With humans, narrative wins almost every time because it’s far more emotionally satisfying.
So, you can imagine just how UNsatisfying it was to hear SparkToro’s Rand Fishkin say in his recent webinar, AI Visibility: What Actually Matters (And What Doesn’t), “These [AI assistants and generative search summaries] are probability engines: they’re designed to generate unique answers every time. Thinking of them as sources of truth or consistency is provably nonsensical.”
Flip.
New Research Confirms AI Brand Visibility Rankings Are Unreliable. Here's What the Data Actually Shows.
In January Fishkin and the teams at SparkToro and Gumshoe published some genuinely useful research on AI consistency when recommending brands or products. I highly encourage other marketers to read it.
In brief: AI tools almost never give the same list of brand recommendations twice, and they almost never give the same list in the same order. Fishkin recruited 600 volunteers to run identical prompts through ChatGPT, Claude, and Google AI hundreds of times each, then measured how often the outputs matched. The odds of getting the same list twice were less than 1 in 100. The odds of getting the same list in the same order were less than 1 in 1,000.
Not exactly the story we want to hear, I know.
Plus, as I watched and listened to the webinar replay, I noticed Fishkin repeatedly referring to “top brands.” I assume he meant the ones identified in the charts as most prominent in AI responses, but I don’t think he ever defined the term. Minor omission or deliberate shorthand? It turns out the answer matters quite a bit—for AI brand visibility strategy, for AI search visibility measurement, and for every marketer being asked to justify what they’re spending on AI brand tracking tools.
"Top Brand" in AI has three definitions. Only one holds up.
When Fishkin mentioned “top brand,” the data supported at least three distinct interpretations, and he used the phrase to mean all of them at different points.
The first was raw frequency: the brand that appeared most often across all responses to a given prompt. By this measure, Smartsites was the top brand for e-commerce marketing consultants; it appeared in 85 of 95 Google AI responses.
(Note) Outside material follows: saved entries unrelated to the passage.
end Sys2Proof.Proofs
end

section
/-! PROOFS. The ranges of the results and the invariant of the registers (spec/10_state.md section 3, spec/41_scaler.md R94,
spec/42_threshold.md R105 to R107). -/

namespace Sys2Proof.Proofs
open Sys2Proof.Machine

/-! ### The integers the two conversion units compute -/

/-- The temperature of R91 by a floor division. -/
theorem decodeT_eq (t : Nat) : decodeT t = (21875 * t / 8192 : Nat) - (45000 : Int) := by
  rw [decodeT, Nat.shiftRight_eq_div_pow]

/-- The humidity of R92 by a floor division. -/
theorem decodeRH_eq (h : Nat) : decodeRH h = 12500 * h / 8192 := by
  rw [decodeRH, Nat.shiftRight_eq_div_pow]

theorem decodeT_range (a : Word) : -45000 ≤ decodeT (u16 a) ∧ decodeT (u16 a) ≤ 129997 := by
  have ha : u16 a < 65536 := a.isLt
  rw [decodeT_eq]
  omega

theorem decodeRH_le (b : Word) : decodeRH (u16 b) ≤ 99998 := by
  have hb : u16 b < 65536 := b.isLt
  rw [decodeRH_eq]
  omega

theorem thdDecH_le (w : Word) : thdDecH w ≤ 992 := by
  rw [thdDecH_eq]
  omega

theorem thdDecT_range (w : Word) : -450 ≤ thdDecT w ∧ thdDecT w ≤ 1296 := by
  rw [thdDecT_eq]
  omega

/-! ### The same integers in the registers -/

theorem trunc32_decodeT_toInt (a : Word) : (trunc32 (decodeT (u16 a))).toInt = decodeT (u16 a) := by
  obtain ⟨hlo, hhi⟩ := decodeT_range a
  exact trunc32_toInt (by omega) (by omega)

theorem trunc32_decodeRH_toInt (b : Word) : (trunc32 (decodeRH (u16 b))).toInt = decodeRH (u16 b) := by
  have := decodeRH_le b
  exact trunc32_toInt (by omega) (by omega)

theorem trunc32_thdDecH_toInt (w : Word) : (trunc32 (thdDecH w)).toInt = thdDecH w := by
  have := thdDecH_le w
  exact trunc32_toInt (by omega) (by omega)

theorem trunc32_thdDecT_toInt (w : Word) : (trunc32 (thdDecT w)).toInt = thdDecT w := by
  obtain ⟨hlo, hhi⟩ := thdDecT_range w
  exact trunc32_toInt (by omega) (by omega)

theorem zext32_toInt (w : Word) : (zext32 w).toInt = w.toNat := by
  rw [BitVec.toInt_eq_toNat_of_lt (by rw [zext32_toNat]; omega), zext32_toNat]

/-! ### The command words an operation can leave -/

theorem measCommand_selectable (c : Config) (m : Mode) : measCommand c.cmdTable c.clockStretch m ∈ selectable c :=
  List.mem_append_left _ (List.mem_append_left _ (measCommand_mem c m))

theorem selectable_of_fixed {c : Config} {w : Word} (h : w ∈ c.cmdTable.fixed) : w ∈ selectable c :=
  List.mem_append_left _ (List.mem_append_right _ h)

theorem selectable_of_alert {c : Config} {w : Word} (h : w ∈ c.cmdTable.alert) : w ∈ selectable c :=
  List.mem_append_right _ h

theorem resultsInRange_reset : ResultsInRange State.reset := by decide

/-! ### Each update keeps the invariant -/

section Updates
variable {s : State} (hs : Inv s)
include hs

theorem inv_setR0 {v : DWord} (h : -45000 ≤ v.toInt ∧ v.toInt ≤ 129997) : Inv (s.setR0 v) := by
  obtain ⟨hstatus, hcmd, ⟨-, hr1⟩, htable⟩ := hs
  exact ⟨hstatus, hcmd, ⟨h, hr1⟩, htable⟩

theorem inv_setR1 {v : DWord} (h : -450 ≤ v.toInt ∧ v.toInt ≤ 99998) : Inv (s.setR1 v) := by
  obtain ⟨hstatus, hcmd, ⟨hr0, -⟩, htable⟩ := hs
  exact ⟨hstatus, hcmd, ⟨hr0, h⟩, htable⟩

theorem inv_setMode (m : Mode) : Inv (s.setMode m) := hs

theorem inv_advanceDraws (k : Nat) : Inv (s.advanceDraws k) := hs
City of Hope was the top brand for West Coast cancer care hospitals in ChatGPT; it appeared in 69 of 71 responses.
The second was visibility percentage: the frequency of appearance normalized across the prompt set. Fishkin argues this is the most statistically defensible of all AI visibility metrics—and the only one worth building strategy around.
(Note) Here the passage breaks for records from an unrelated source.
-- ==== Sys2Proof/Machine/Crc.lean ====
section
/-! DEFINITION. The check codes of R45 (CRC-16), R46 (CRC-32C) and R280 (CRC-64). -/

namespace Sys2Proof.Machine

/-- One bit of the unreflected CRC-16 of polynomial 0x1021 (R45). -/
def crc16Bit (c : BitVec 16) : BitVec 16 :=
  if c.getLsbD 15 then (c <<< 1) ^^^ 0x1021#16 else c <<< 1

/-- Eight bits of the CRC-16. -/
def crc16Byte (c : BitVec 16) (b : Byte) : BitVec 16 :=
  let c := c ^^^ (b.setWidth 16 <<< 8)
  crc16Bit (crc16Bit (crc16Bit (crc16Bit (crc16Bit (crc16Bit (crc16Bit (crc16Bit c)))))))

/-- CRC-16: polynomial 0x1021, initial value 0xFFFF, no reflection, no final XOR (R45). -/
def crc16 (l : List Byte) : BitVec 16 := l.foldl crc16Byte 0xFFFF#16

/-- One bit of the reflected CRC-32C (Castagnoli). -/
def crc32Bit (c : BitVec 32) : BitVec 32 :=
  if c.getLsbD 0 then (c >>> 1) ^^^ 0x82F63B78#32 else c >>> 1

/-- Eight bits of the CRC-32C. -/
def crc32Byte (c : BitVec 32) (b : Byte) : BitVec 32 :=
  let c := c ^^^ b.setWidth 32
  crc32Bit (crc32Bit (crc32Bit (crc32Bit (crc32Bit (crc32Bit (crc32Bit (crc32Bit c)))))))

/-- CRC-32C with initial value and final XOR 0xFFFF_FFFF (R46). -/
def crc32c (l : List Byte) : BitVec 32 := l.foldl crc32Byte 0xFFFFFFFF#32 ^^^ 0xFFFFFFFF#32

/-- One bit of the reflected ECMA-182 CRC-64; 0xC96C_5795_D787_0F42 is 0x42F0_E1EB_A9EA_3693 reflected. -/
def crc64Bit (c : BitVec 64) : BitVec 64 :=
  if c.getLsbD 0 then (c >>> 1) ^^^ 0xC96C5795D7870F42#64 else c >>> 1

/-- Eight bits of the CRC-64. -/
def crc64Byte (c : BitVec 64) (b : Byte) : BitVec 64 :=
  let c := c ^^^ b.setWidth 64
  crc64Bit (crc64Bit (crc64Bit (crc64Bit (crc64Bit (crc64Bit (crc64Bit (crc64Bit c)))))))

/-- The shard CRC-64 of R280. -/
def crc64 (l : List Byte) : BitVec 64 :=
  l.foldl crc64Byte 0xFFFFFFFFFFFFFFFF#64 ^^^ 0xFFFFFFFFFFFFFFFF#64

end Sys2Proof.Machine
end

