/-- The clock generator of Brook `b` is enabled and locked (R21).  Brooks are numbered cb 0–15, lb 16–23, io 24–27, fn 28–31,
mb 32–33, Hub 34, Hayward 35. -/
def lockedOn (s : State) (b : Nat) : Bool := s.locks.contains b

/-- A command has its effect unless the engine is held in reset (R40, R370): then nothing happens. (DESIGN CHOICE, log entry 3; DEDUCED, log entry 5) -/
def alive (s : State) (k : State → State) : Result := .next (if s.boot.phase = .held then s else k s)

/-- A command of a Brook: it has no effect while the Brook's clock generator is not locked (R21). (DESIGN CHOICE, log entry 3; DEDUCED, log entry 47) -/
def runningOn (s : State) (b : Nat) (k : State → State) : Result := alive s fun s => if lockedOn s b then k s else s

/-- A command of the Hub. -/
def running (s : State) (k : State → State) : Result := runningOn s 34 k

/-- A command of the Hayward Brook. -/
def runningHw (s : State) (k : State → State) : Result := runningOn s 35 k

/-- A command of the Hayward firmware: nothing of it happens while the core restarts (R292). (DEDUCED, log entry 44) -/
def firmware (s : State) (k : State → State) : Result := runningHw s fun s => if s.hay.firmRun then k s else s

/-- A command of the Hayward that also acts only once R325 has finished (R326). (DESIGN CHOICE, log entry 3) -/
def whenUp (s : State) (k : State → State) : Result :=
  .next (if s.boot.phase = .running then (if lockedOn s 35 then k s else s) else s)

/-! ## Parts by number -/

def portOf (s : State) (p : Nat) : Port := smGet {} s.ports p
def setPort (s : State) (p : Nat) (x : Port) : State := { s with ports := smSet {} s.ports p x }
def modPort (s : State) (p : Nat) (f : Port → Port) : State := setPort s p (f (portOf s p))
def fbOf (s : State) (f : Nat) : FbPort := smGet {} s.fbs f
def setFb (s : State) (f : Nat) (x : FbPort) : State := { s with fbs := smSet {} s.fbs f x }
def modFb (s : State) (f : Nat) (g : FbPort → FbPort) : State := setFb s f (g (fbOf s f))
def weirOf (s : State) (w : Nat) : Weir := smGet {} s.weirs w
def setWeir (s : State) (w : Nat) (x : Weir) : State := { s with weirs := smSet {} s.weirs w x }
def sluiceOf (s : State) (i : Nat) : Sluice := smGet {} s.sluices i
def setSluice (s : State) (i : Nat) (x : Sluice) : State := { s with sluices := smSet {} s.sluices i x }
def streamOf (s : State) (c : Nat) : Stream := smGet {} s.streams c
def setStream (s : State) (c : Nat) (x : Stream) : State := { s with streams := smSet {} s.streams c x }
def modStream (s : State) (c : Nat) (f : Stream → Stream) : State := setStream s c (f (streamOf s c))
def objOf (s : State) (i : Nat) : Obj := smGet {} s.objs i
def setObj (s : State) (i : Nat) (x : Obj) : State := { s with objs := smSet {} s.objs i x }
def plotOf (s : State) (n : Nat) : Plot := smGet {} s.plots n
def setPlot (s : State) (n : Nat) (x : Plot) : State := { s with plots := smSet {} s.plots n x }
def heathAt (s : State) (h : Nat) : Heath := smGet {} s.hay.heaths h
def setHeath (s : State) (h : Nat) (x : Heath) : State :=
  { s with hay := { s.hay with heaths := smSet {} s.hay.heaths h x } }
def roleOf (s : State) (p : Nat) : Role := smGet .off s.cfg.role p
def tenOf (s : State) (t : Nat) : TenCfg := smGet {} s.cfg.ten t
def bankCfgOf (s : State) (b : Nat) : BankCfg := smGet {} s.cfg.bank b
def routeEnt (s : State) (m : Nat) : RouteEnt := smGet {} s.cfg.route m
/-- The active set table, and the other one (R284). -/
def actTab (s : State) : SetTab := if s.actB then s.tabB else s.tabA
def otherTab (s : State) : SetTab := if s.actB then s.tabA else s.tabB
def setActTab (s : State) (x : SetTab) : State := if s.actB then { s with tabB := x } else { s with tabA := x }
def setOtherTab (s : State) (x : SetTab) : State := if s.actB then { s with tabA := x } else { s with tabB := x }

/-! ## Free values -/

/-- The next free value (log entry 4). -/
def draw (s : State) : W64 := Config.freeWord s.free
/-- The state after a free value has been drawn. (DESIGN CHOICE, log entry 4) -/
def drawn (s : State) : State := { s with free := s.free + 1 }

/-! ## Telemetry, interrupts, output -/

def telLnk (p k : Nat) : Nat := 0x40000 + 64 * p + 4 * k
def telFab (f k : Nat) : Nat := 0x41000 + 64 * f + 4 * k
def telTen (t k : Nat) : Nat := 0x42000 + 256 * t + 4 * k
def telEng (k : Nat) : Nat := 0x46000 + 4 * k

/-- Adds to a TEL counter, saturating (R379). (DEDUCED, log entry 74) -/
def telAdd (s : State) (off n : Nat) : State := { s with tel := smSet 0 s.tel off (sat32 (smGet 0 s.tel off) n) }
/-- Counts one event. (DEDUCED, log entry 74) -/
def telInc (s : State) (off : Nat) : State := telAdd s off 1

/-- The bits of GEN_INTSTAT (R375). -/
def intMbx : BitVec 4 := 1
def intErr : BitVec 4 := 2
def intTrip : BitVec 4 := 4
def intDelta : BitVec 4 := 8

/-- Sets a bit of GEN_INTSTAT. -/
def raise (s : State) (b : BitVec 4) : State := { s with gen := { s.gen with intstat := s.gen.intstat ||| b } }

/-- Puts something on an output. (DESIGN CHOICE, log entry 11) -/
def emit (s : State) (o : Output) : State := { s with out := s.out ++ [o] }

/-- Counts that the manual asks for and R379 gives no counter to. (DESIGN CHOICE, log entry 18) -/
inductive Tally where
  | hupHello | outOfSequence | refusedFrames | signalNotCurrent | reject | noRoute
  deriving DecidableEq, Repr

/-- The place of a count in `State.tally`. -/
def tallyAt (k : Tally) (part : Nat) : Nat :=
  1024 * (match k with | .hupHello => 0 | .outOfSequence => 1 | .refusedFrames => 2 | .signalNotCurrent => 3 | .reject => 4 | .noRoute => 5) + part

/-- Counts one event of a part. (DESIGN CHOICE, log entry 18) -/
def count (s : State) (k : Tally) (part : Nat) : State :=
  { s with tally := smSet 0 s.tally (tallyAt k part) (smGet 0 s.tally (tallyAt k part) + 1) }

/-! ## Event log (R316, R319) -/

/-- Ring slots in use by records not yet programmed. -/
def unwritten (l : Log) : List (Nat × LogRec) := l.ring.filter fun x => !x.2.written

/-- The first slot after the newest record that holds no unwritten record. -/
def nextRingSlot (l : Log) : Option Nat :=
  (firstNat 2048 fun i => (smGet {} l.ring ((l.newPos + 1 + i) % 2048)).written).map
    fun i => (l.newPos + 1 + i) % 2048

/-- The victim of a full ring: the oldest unwritten record of the lowest severity present (R319). -/
def ringVictim (l : Log) : Option (Nat × LogRec) :=
  (unwritten l).foldl (fun best x =>
    match best with
    | none => some x
    | some b => if x.2.sev < b.2.sev ∨ (x.2.sev = b.2.sev ∧ older x.2.lseq b.2.lseq) then some x else some b) none

/-- Puts a record into a ring slot as the newest one. -/
def ringPut (l : Log) (slot : Nat) (r : LogRec) : Log :=
  { l with ring := smSet {} l.ring slot r, newPos := slot, any := true, nextSeq := l.nextSeq + 1 }

/-- Writes a record to the ring (R319): a free slot, else a victim of no higher severity, else the record is dropped. -/
def ringAdd (l : Log) (r : LogRec) : Log × Bool :=
  match (if l.any then nextRingSlot l else some 0) with
  | some slot => (ringPut l slot r, true)
  | none =>
    match ringVictim l with
    | some (slot, v) => if v.sev ≤ r.sev then ({ ringPut l slot r with drops := sat32 l.drops 1 }, true)
        else ({ l with drops := sat32 l.drops 1 }, false)
    | none => ({ l with drops := sat32 l.drops 1 }, false)

/-- Creates a log record (R316, R382, R385), with its interrupt (R375) and its event message (R322). -/
def logRec (s : State) (code : W16) (fatal : Bool) (srck srcid : Nat) (args : List Nat) : State :=
  let r : LogRec := { lseq := s.log.nextSeq, time := BitVec.ofNat 64 s.now, boot := s.log.boot,
                      sev := severity code fatal, srck := srck, srcid := BitVec.ofNat 16 srcid, code := code,
                      args := args.map (BitVec.ofNat 32), written := false }
  let (l, made) := ringAdd s.log r
  let lost := decide (l.drops ≠ s.log.drops)
  let s := { s with log := l }
  let s := if lost then telInc s (telEng 9) else s
  if made then
    let s := if 3 ≤ r.sev then raise s intErr else s
    if 2 ≤ r.sev ∧ s.mgmt.receiver.isSome then
      emit { s with mgmt := { s.mgmt with events := s.mgmt.events ++ [(r.lseq, s.now, false)] } }
        (.mgmt busUnit (.event r.lseq))
    else s
  else s

/-- A log record of ordinary severity. -/
def note (s : State) (code : W16) (srck srcid : Nat) (args : List Nat) : State := logRec s code false srck srcid args

/-! ## Delta and routes -/

/-- Member `m` is in the member mask (R342). -/
def isMember (s : State) (m : Nat) : Bool := s.view.members.getLsbD m
/-- Member `m` is suspended (R346). (DEDUCED, log entry 78) -/
def isSusp (s : State) (m : Nat) : Bool := s.view.susp.getLsbD m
The third was first-position frequency: the brand that was listed first most often. Fishkin’s charts track 1st, 2nd, and 3rd position appearances separately, and City of Hope was in 69 of 71 ChatGPT answers but was first on the list in only 25 of those. That gap matters, and Fishkin notes it. But the phrase “top brand” still floated between these definitions depending on context.
The ambiguity isn’t just academic. When “top brand” can mean three different things depending on which chart you’re looking at, AI visibility tools vendors can cherry-pick whichever definition makes their dashboard look most compelling—and most executives will never know the difference.
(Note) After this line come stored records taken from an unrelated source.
-- ==== Sys2Proof/Machine/ObjOps.lean ====
section
/-! DEFINITION. What mailbox, object and memory commands share: the start and completion of a mailbox command (R376 to R378),
space in the tiers (R259, R262), moves (R264, R271, R272), lost objects (R273). -/

namespace Sys2Proof.Machine

/-! ## The mailbox (R376, R377) -/

/-- Completion of the running command: RESULT, ERR, RTAG, BUSY cleared, then DONE and GEN_INTSTAT MBX (R377). -/
def mbxComplete (s : State) (err : W16) (res : List W32) : State :=
  let m := s.mbx
  raise { s with mbx := { m with
    busy := false, done := true, err := err, rtag := m.ctag, running := none,
    result := (res.zipIdx).foldl (fun r x => smSet 0 r x.2 x.1) m.result } } intMbx

/-- Codes served in fenced boot (R378). -/
def fencedCodes : List Byte := [0x03, 0x04, 0x22, 0x28, 0x29, 0x2A, 0x30, 0x31]

/-- A Rill number, or 0xFF for any: other values go to the nearer (R12, R269). (DEDUCED, log entry 54) -/
def rillPar (x : Nat) : Nat := if x < 128 then x else if x < 191 then 127 else 255

/-- The multiple of 2 MiB nearest to a value, within 64 bits (R12, R269). (DEDUCED, log entry 54) -/
def toRegion (x : Nat) : Nat := min (2 ^ 64 - 2097152) ((x + 1048576) / 2097152 * 2097152)

/-- A word with `n` of its bits, from `lo` on, replaced. -/
def setFld (w : W32) (lo n v : Nat) : W32 := BitVec.ofNat 32 (w.toNat - at' (fld w lo n) lo + at' v lo)

/-- A pair of parameters with a new 64-bit value, low word first. -/
def setPair (ps : SMap W32) (i v : Nat) : SMap W32 :=
  smSet 0 (smSet 0 ps i (BitVec.ofNat 32 v)) (i + 1) (BitVec.ofNat 32 (v / 2 ^ 32))

/-- The parameters of a command, those out of range clamped to the nearest legal value (R12, R378): the Rill of OBJ_MOVE, base and length
of SLOW_GRANT, KTYPE of FEN_MASK, EPOCH of DELTA_SET and the bank kind of BANK_WRITE.  Every value of the other fields is legal. -/
def clampPar (opc : Byte) (ps : SMap W32) : SMap W32 :=
  let p (i : Nat) : W32 := smGet 0 ps i
  let pair (i : Nat) : Nat := (p (i + 1)).toNat * 2 ^ 32 + (p i).toNat
  if opc = 0x02 then smSet 0 ps 1 (setFld (p 1) 8 8 (rillPar (fld (p 1) 8 8)))
  else if opc = 0x03 then setPair (setPair ps 0 (toRegion (pair 0))) 2 (max 2097152 (toRegion (pair 2)))
  else if opc = 0x14 then smSet 0 ps 0 (setFld (p 0) 8 2 (clamp 1 3 (fld (p 0) 8 2)))
  else if opc = 0x21 then smSet 0 ps 0 (setFld (p 0) 0 16 (max 1 (fld (p 0) 0 16)))
  else if opc = 0x29 then smSet 0 ps 0 (setFld (p 0) 0 2 (clamp 1 2 (fld (p 0) 0 2)))
  else ps

/-- The host writes MBX_CMD, MBX_PARAM and the doorbell (R377).  While BUSY, or while HWRDY is 0, the writes are ignored and
OVR is set; in Retired the region answers nothing (R348).  MBX_PARAM then holds the parameters as clamped (R12). (DESIGN CHOICE, log entry 72) -/
def mbxStart (s : State) (opc : Byte) (a : MbxArgs) (k : State → State) : State :=
  if s.fuses.lc = 4 then s
  else if s.mbx.busy || !s.boot.hwrdy then { s with mbx := { s.mbx with ovr := true } }
  else
    let ps := clampPar opc ((a.par.take 16).zipIdx.foldl (fun m x => smSet 0 m x.2 x.1) s.mbx.param)
    let s := { s with mbx := { s.mbx with opc := opc, ctag := a.ctag, param := ps, busy := true, running := some .plain } }
    if s.boot.fenced && !fencedCodes.contains opc then mbxComplete s stNotAvailable [] else k s

/-- Parameter register `i` as captured. -/
def par (s : State) (i : Nat) : W32 := smGet 0 s.mbx.param i
/-- A 64-bit value in two parameters, low word first (R378). -/
def par64 (s : State) (i : Nat) : W64 := (par s (i + 1)).append (par s i)

/-- A value as 32-bit words, low word first. -/
def words32 (n : Nat) (x : Nat) : List W32 := (List.range n).map fun i => BitVec.ofNat 32 (bitsOf x (32 * i) 32)

/-- What the running command waits for. -/
def mbxWait (s : State) (r : Running) : State := { s with mbx := { s.mbx with running := some r } }

/-- Completes the running command if it is the one that waits for this. -/
def mbxFinish (s : State) (r : Running) (err : W16) (res : List W32) : State :=
  if s.mbx.busy ∧ s.mbx.running = some r then mbxComplete s err res else s

/-- The slow regions (R259, R269): number, base, end. -/
def slowRegions (s : State) : List (Nat × Nat × Nat) := s.slow.map fun x => (x.1, x.2.1, x.2.1 + (x.2.2 - 1))

/-- A range of the content window overlaps a slow region. -/
def inSlow (s : State) (base len : Nat) : Bool := (slowRegions s).any fun r => decide (base < r.2.2) && decide (r.2.1 < base + len)

/-- A range lies wholly inside one slow region. -/
def withinSlow (s : State) (base len : Nat) : Bool :=
  (slowRegions s).any fun r => decide (r.2.1 ≤ base) && decide (base + len ≤ r.2.2)

/-- Bytes of the content window: 4 TiB (R366). -/
def windowSize : Nat := 2 ^ 42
AI Search Rankings Are Noise. Here's the Proof.
The “top brand = most often listed first” definition falls apart the moment you accept Fishkin’s core finding: AI tools are probability engines. They are designed to generate unique outputs every time. The position a brand occupies in any given response is an artifact of token probability, not a judgment about quality, relevance, or authority.
Fishkin made this point explicitly. He argued that any tool claiming to track your AI search rankings is, in his words, full of baloney. We’ve been making a version of this argument since we wrote about the answer engine optimization gold rush—that an entire measurement industry has been built on approximations of approximations, and that ranking position in AI is noise dressed up as signal.
If first position is random, calling the brand that lands there most often a “top brand” imports an SEO logic that simply DOES NOT APPLY to a system that generates novel outputs every time. It’s like determining the best swimmer by which lane they happen to occupy at the starting block.
The one AI visibility metric with statistical integrity
That leaves frequency and visibility percentage. Raw frequency is directionally useful but sensitive to how many times a prompt was run and how the prompt set was constructed. Visibility percentage—how often a brand appears across a large, diverse set of prompts, normalized for sample size—is the most defensible of all AI visibility metrics Fishkin’s research produces.
And here’s what visibility percentage is actually measuring: how deeply embedded a brand is in the AI’s statistical model for a given topic space. Not whether the AI thinks the brand is best. Not whether the brand deserves to be recommended. Just how consistently the probability engine draws from it when constructing an answer about that category.
The honest framing, then, is that a “top brand” in AI doesn’t necessarily mean most authoritative, most trusted, or even most recommended. It means most probable.
What Actually Determines AI Brand Visibility
And why it predates AI entirely
Here’s where it gets interesting. If visibility percentage reflects how embedded a brand is in an AI’s probability distribution, the obvious next question is: what built that distribution in the first place?
For pure language models (the trained-prior-only systems underlying tools like base ChatGPT and Claude), the answer is clean. The model was trained on a corpus of text that existed before the model was deployed. Whatever brands had accumulated presence in that corpus before the training cutoff are the brands embedded in the model’s probability distribution. The model didn’t make them prominent. Their prior prominence in the written record made them statistically probable outputs. The brand was there first. Cause precedes effect cleanly.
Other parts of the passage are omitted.